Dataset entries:

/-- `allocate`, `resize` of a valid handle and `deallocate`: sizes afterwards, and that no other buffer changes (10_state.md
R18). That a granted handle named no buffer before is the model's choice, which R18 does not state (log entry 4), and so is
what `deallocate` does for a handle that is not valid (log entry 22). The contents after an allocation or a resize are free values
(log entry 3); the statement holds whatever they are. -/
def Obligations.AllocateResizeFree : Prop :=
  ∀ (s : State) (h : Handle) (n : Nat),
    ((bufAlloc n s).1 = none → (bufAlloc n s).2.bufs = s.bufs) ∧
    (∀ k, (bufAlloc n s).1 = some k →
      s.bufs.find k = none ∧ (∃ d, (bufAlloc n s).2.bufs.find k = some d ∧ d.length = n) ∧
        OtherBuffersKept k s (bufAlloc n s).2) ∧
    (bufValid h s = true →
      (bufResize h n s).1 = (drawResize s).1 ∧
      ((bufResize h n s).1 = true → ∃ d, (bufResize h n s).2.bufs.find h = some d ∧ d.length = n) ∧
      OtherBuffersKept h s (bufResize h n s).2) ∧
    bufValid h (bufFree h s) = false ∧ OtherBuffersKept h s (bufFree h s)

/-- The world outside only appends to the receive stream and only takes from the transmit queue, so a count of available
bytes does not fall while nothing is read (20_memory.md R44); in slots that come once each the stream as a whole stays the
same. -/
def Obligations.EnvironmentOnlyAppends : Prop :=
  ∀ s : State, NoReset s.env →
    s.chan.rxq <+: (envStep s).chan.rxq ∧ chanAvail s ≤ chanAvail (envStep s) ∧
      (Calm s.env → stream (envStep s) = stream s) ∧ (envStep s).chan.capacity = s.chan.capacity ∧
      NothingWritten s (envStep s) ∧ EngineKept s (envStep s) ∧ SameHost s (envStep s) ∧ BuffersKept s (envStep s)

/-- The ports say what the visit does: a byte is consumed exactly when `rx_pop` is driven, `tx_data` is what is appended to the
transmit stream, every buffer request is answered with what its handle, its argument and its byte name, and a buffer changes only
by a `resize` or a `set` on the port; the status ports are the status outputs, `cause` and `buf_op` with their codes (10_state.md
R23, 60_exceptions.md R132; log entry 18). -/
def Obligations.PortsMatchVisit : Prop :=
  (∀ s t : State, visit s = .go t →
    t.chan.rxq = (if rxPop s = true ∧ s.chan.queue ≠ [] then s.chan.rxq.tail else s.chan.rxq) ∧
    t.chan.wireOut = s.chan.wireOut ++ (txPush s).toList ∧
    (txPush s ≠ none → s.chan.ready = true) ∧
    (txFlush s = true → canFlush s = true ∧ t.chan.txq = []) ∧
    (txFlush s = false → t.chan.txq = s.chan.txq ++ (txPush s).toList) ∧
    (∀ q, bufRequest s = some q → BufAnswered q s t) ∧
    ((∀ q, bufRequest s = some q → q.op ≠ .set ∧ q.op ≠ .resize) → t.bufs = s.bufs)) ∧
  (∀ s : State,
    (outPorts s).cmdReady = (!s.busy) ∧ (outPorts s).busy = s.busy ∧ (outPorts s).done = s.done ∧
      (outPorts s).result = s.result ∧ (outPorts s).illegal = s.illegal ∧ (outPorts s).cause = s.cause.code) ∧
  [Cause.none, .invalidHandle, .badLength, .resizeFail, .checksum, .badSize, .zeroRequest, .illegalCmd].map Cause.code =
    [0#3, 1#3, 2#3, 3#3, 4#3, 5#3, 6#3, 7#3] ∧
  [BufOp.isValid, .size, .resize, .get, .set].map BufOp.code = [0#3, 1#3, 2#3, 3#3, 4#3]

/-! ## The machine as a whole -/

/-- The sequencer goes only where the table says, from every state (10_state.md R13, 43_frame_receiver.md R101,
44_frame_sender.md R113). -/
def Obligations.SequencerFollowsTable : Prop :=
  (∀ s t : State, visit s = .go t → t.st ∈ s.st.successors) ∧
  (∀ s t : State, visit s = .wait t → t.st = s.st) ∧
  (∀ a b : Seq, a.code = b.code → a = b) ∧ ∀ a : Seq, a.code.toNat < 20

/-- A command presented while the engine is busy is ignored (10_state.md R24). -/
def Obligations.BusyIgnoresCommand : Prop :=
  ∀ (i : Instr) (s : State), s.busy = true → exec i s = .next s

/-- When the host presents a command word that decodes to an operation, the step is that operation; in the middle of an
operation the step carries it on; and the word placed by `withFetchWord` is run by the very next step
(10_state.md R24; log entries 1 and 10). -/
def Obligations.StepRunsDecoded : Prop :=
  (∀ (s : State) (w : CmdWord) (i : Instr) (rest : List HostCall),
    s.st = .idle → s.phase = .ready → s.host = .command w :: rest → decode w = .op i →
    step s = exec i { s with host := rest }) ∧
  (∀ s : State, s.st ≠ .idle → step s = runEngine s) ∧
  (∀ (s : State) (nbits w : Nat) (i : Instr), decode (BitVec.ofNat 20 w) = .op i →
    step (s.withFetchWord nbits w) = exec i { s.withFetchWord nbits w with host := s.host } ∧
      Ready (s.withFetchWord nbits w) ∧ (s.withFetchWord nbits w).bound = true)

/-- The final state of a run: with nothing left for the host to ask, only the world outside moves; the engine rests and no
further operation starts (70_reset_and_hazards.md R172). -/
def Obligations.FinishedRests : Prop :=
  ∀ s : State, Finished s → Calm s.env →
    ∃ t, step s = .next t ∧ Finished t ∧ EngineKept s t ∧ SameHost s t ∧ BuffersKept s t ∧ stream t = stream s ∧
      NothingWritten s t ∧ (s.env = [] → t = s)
==
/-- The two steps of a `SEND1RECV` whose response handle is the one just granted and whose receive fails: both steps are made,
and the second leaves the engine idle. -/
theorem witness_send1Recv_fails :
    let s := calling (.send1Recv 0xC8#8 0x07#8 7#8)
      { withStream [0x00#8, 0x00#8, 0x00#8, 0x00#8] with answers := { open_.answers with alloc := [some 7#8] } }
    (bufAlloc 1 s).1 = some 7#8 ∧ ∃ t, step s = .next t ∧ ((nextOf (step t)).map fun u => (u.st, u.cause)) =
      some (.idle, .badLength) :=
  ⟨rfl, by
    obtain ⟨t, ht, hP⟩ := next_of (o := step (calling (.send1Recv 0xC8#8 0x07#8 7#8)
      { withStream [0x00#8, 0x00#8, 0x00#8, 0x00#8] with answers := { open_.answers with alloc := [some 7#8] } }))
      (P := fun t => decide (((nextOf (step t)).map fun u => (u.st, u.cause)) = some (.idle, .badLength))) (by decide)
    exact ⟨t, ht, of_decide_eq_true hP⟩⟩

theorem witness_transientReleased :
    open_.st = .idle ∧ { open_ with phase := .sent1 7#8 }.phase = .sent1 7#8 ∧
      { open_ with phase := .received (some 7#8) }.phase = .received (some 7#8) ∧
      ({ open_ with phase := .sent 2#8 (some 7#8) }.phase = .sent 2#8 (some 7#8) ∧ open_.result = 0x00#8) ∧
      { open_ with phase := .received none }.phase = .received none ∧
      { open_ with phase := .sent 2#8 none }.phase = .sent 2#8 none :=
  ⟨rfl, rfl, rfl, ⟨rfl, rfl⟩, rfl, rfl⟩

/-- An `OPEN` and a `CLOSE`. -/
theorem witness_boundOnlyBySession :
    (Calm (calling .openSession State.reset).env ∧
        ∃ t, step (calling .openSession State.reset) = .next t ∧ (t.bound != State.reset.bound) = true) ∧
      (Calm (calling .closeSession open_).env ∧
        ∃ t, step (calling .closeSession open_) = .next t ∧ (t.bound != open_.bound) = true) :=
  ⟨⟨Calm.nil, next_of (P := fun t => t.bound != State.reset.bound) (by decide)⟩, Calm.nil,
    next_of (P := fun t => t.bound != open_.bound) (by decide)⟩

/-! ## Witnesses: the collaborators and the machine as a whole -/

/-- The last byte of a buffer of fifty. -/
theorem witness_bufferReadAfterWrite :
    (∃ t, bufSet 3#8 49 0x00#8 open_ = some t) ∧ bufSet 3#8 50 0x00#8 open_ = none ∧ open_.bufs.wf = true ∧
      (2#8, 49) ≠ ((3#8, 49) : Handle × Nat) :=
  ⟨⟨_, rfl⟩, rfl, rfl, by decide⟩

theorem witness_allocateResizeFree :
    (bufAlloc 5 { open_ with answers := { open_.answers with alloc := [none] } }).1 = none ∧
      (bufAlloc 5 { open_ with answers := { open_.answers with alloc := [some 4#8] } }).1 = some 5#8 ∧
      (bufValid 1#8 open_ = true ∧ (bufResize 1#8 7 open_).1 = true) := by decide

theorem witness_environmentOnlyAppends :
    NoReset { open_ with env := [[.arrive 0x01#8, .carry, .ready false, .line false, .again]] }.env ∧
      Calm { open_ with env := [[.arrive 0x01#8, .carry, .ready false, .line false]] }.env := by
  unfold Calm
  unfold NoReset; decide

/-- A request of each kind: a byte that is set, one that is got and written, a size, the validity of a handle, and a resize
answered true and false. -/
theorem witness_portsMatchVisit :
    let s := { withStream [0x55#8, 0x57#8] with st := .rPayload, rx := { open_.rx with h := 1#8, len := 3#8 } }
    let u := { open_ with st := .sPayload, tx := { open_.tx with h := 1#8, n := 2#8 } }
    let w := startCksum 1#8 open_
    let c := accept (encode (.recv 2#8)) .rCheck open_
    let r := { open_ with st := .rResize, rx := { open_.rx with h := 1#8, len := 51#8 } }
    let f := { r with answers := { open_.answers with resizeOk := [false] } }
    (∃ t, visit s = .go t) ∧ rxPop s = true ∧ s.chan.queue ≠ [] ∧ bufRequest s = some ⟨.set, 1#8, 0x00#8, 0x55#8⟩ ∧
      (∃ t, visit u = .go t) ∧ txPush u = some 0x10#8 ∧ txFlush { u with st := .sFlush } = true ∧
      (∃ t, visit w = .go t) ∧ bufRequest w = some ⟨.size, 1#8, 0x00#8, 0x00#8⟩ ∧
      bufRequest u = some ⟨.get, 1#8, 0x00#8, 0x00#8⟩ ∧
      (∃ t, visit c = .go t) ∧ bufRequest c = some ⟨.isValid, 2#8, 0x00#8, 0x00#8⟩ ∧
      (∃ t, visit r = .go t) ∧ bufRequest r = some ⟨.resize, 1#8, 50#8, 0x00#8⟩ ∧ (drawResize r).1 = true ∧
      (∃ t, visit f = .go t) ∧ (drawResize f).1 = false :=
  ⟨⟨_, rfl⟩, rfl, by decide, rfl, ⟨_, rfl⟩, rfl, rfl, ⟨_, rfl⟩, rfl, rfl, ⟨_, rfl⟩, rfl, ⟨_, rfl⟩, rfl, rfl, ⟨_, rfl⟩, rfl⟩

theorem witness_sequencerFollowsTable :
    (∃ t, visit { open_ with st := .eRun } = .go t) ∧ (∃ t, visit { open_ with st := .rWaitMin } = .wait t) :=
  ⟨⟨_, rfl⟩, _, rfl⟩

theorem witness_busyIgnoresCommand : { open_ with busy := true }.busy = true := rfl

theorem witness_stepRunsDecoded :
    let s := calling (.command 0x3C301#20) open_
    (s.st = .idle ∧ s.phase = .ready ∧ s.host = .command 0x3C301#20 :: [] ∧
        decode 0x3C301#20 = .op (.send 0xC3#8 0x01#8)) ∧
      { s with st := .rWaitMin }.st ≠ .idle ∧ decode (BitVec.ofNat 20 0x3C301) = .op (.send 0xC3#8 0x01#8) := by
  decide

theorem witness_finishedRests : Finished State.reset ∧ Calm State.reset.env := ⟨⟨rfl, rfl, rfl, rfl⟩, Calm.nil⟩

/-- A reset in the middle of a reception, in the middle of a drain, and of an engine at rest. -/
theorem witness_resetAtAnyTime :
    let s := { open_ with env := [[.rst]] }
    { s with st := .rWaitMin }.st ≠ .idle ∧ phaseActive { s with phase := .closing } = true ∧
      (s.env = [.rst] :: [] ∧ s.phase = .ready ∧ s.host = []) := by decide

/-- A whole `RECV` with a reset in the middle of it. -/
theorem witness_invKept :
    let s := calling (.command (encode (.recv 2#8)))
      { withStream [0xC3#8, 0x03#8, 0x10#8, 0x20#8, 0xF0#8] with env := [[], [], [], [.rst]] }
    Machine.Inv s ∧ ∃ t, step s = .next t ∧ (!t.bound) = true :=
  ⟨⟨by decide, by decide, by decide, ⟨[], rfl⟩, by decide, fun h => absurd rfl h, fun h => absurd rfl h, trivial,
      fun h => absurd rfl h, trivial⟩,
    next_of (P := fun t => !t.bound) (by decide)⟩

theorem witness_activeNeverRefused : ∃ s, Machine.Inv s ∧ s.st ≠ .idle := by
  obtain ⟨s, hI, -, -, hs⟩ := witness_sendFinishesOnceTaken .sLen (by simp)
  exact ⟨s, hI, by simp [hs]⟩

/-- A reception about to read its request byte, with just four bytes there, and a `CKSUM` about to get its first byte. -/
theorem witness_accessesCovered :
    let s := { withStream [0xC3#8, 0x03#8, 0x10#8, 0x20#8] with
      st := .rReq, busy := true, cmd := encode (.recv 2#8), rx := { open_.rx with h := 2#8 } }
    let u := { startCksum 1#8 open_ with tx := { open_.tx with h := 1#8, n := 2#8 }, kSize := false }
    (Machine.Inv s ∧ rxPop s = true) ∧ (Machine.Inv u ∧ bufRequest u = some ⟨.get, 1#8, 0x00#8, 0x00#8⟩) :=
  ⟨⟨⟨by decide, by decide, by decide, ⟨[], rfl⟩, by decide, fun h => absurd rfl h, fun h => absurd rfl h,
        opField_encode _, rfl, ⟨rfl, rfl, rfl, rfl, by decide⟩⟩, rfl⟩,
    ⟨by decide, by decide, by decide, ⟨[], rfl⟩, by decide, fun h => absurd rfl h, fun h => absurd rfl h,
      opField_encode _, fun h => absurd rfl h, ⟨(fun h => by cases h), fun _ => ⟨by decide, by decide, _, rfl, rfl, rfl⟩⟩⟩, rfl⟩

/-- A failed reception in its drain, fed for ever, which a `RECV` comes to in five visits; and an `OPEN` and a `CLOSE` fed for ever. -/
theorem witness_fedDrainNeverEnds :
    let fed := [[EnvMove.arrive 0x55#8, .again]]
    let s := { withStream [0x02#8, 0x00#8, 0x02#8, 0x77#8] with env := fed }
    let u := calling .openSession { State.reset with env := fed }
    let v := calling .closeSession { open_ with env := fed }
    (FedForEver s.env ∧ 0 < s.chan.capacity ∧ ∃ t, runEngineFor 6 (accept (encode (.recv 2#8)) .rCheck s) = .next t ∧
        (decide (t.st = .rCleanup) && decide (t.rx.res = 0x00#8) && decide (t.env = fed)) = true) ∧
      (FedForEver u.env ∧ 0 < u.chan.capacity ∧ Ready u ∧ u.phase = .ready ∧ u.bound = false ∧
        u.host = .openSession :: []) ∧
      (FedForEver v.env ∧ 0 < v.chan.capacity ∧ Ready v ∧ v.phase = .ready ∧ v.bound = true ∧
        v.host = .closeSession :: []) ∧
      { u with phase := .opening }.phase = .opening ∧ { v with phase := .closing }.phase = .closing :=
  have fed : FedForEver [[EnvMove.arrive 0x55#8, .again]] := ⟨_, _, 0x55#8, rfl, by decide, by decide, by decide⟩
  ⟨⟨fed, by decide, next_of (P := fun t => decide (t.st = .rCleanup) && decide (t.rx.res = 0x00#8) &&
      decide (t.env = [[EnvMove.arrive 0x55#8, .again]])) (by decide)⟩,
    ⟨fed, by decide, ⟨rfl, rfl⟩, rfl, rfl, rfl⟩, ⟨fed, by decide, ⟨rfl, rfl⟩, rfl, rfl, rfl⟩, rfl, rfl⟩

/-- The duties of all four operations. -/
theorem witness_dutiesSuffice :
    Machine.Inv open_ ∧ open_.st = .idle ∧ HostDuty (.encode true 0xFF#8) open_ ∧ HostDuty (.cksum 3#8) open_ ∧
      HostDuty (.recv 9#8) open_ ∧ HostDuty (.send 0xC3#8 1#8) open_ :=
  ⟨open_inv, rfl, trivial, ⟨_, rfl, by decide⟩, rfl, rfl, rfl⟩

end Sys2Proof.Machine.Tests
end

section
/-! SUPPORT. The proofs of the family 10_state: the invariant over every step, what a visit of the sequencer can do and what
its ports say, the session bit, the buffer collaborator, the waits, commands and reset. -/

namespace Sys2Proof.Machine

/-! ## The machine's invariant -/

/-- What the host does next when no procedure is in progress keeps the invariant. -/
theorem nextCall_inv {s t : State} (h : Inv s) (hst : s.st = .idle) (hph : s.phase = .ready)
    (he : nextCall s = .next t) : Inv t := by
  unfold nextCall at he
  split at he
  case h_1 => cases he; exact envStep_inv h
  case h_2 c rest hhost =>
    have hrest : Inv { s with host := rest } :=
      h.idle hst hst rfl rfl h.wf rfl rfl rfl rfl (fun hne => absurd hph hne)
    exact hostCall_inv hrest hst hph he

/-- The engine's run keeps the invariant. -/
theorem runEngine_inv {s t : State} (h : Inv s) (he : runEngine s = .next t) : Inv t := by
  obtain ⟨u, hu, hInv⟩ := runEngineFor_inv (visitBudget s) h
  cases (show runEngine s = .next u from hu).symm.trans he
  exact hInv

Task details: Could you copy every line from the records that mentions the word "nbits"?

Response to the exercise:
  (∀ (s : State) (nbits w : Nat) (i : Instr), decode (BitVec.ofNat 20 w) = .op i →
    step (s.withFetchWord nbits w) = exec i { s.withFetchWord nbits w with host := s.host } ∧
      Ready (s.withFetchWord nbits w) ∧ (s.withFetchWord nbits w).bound = true)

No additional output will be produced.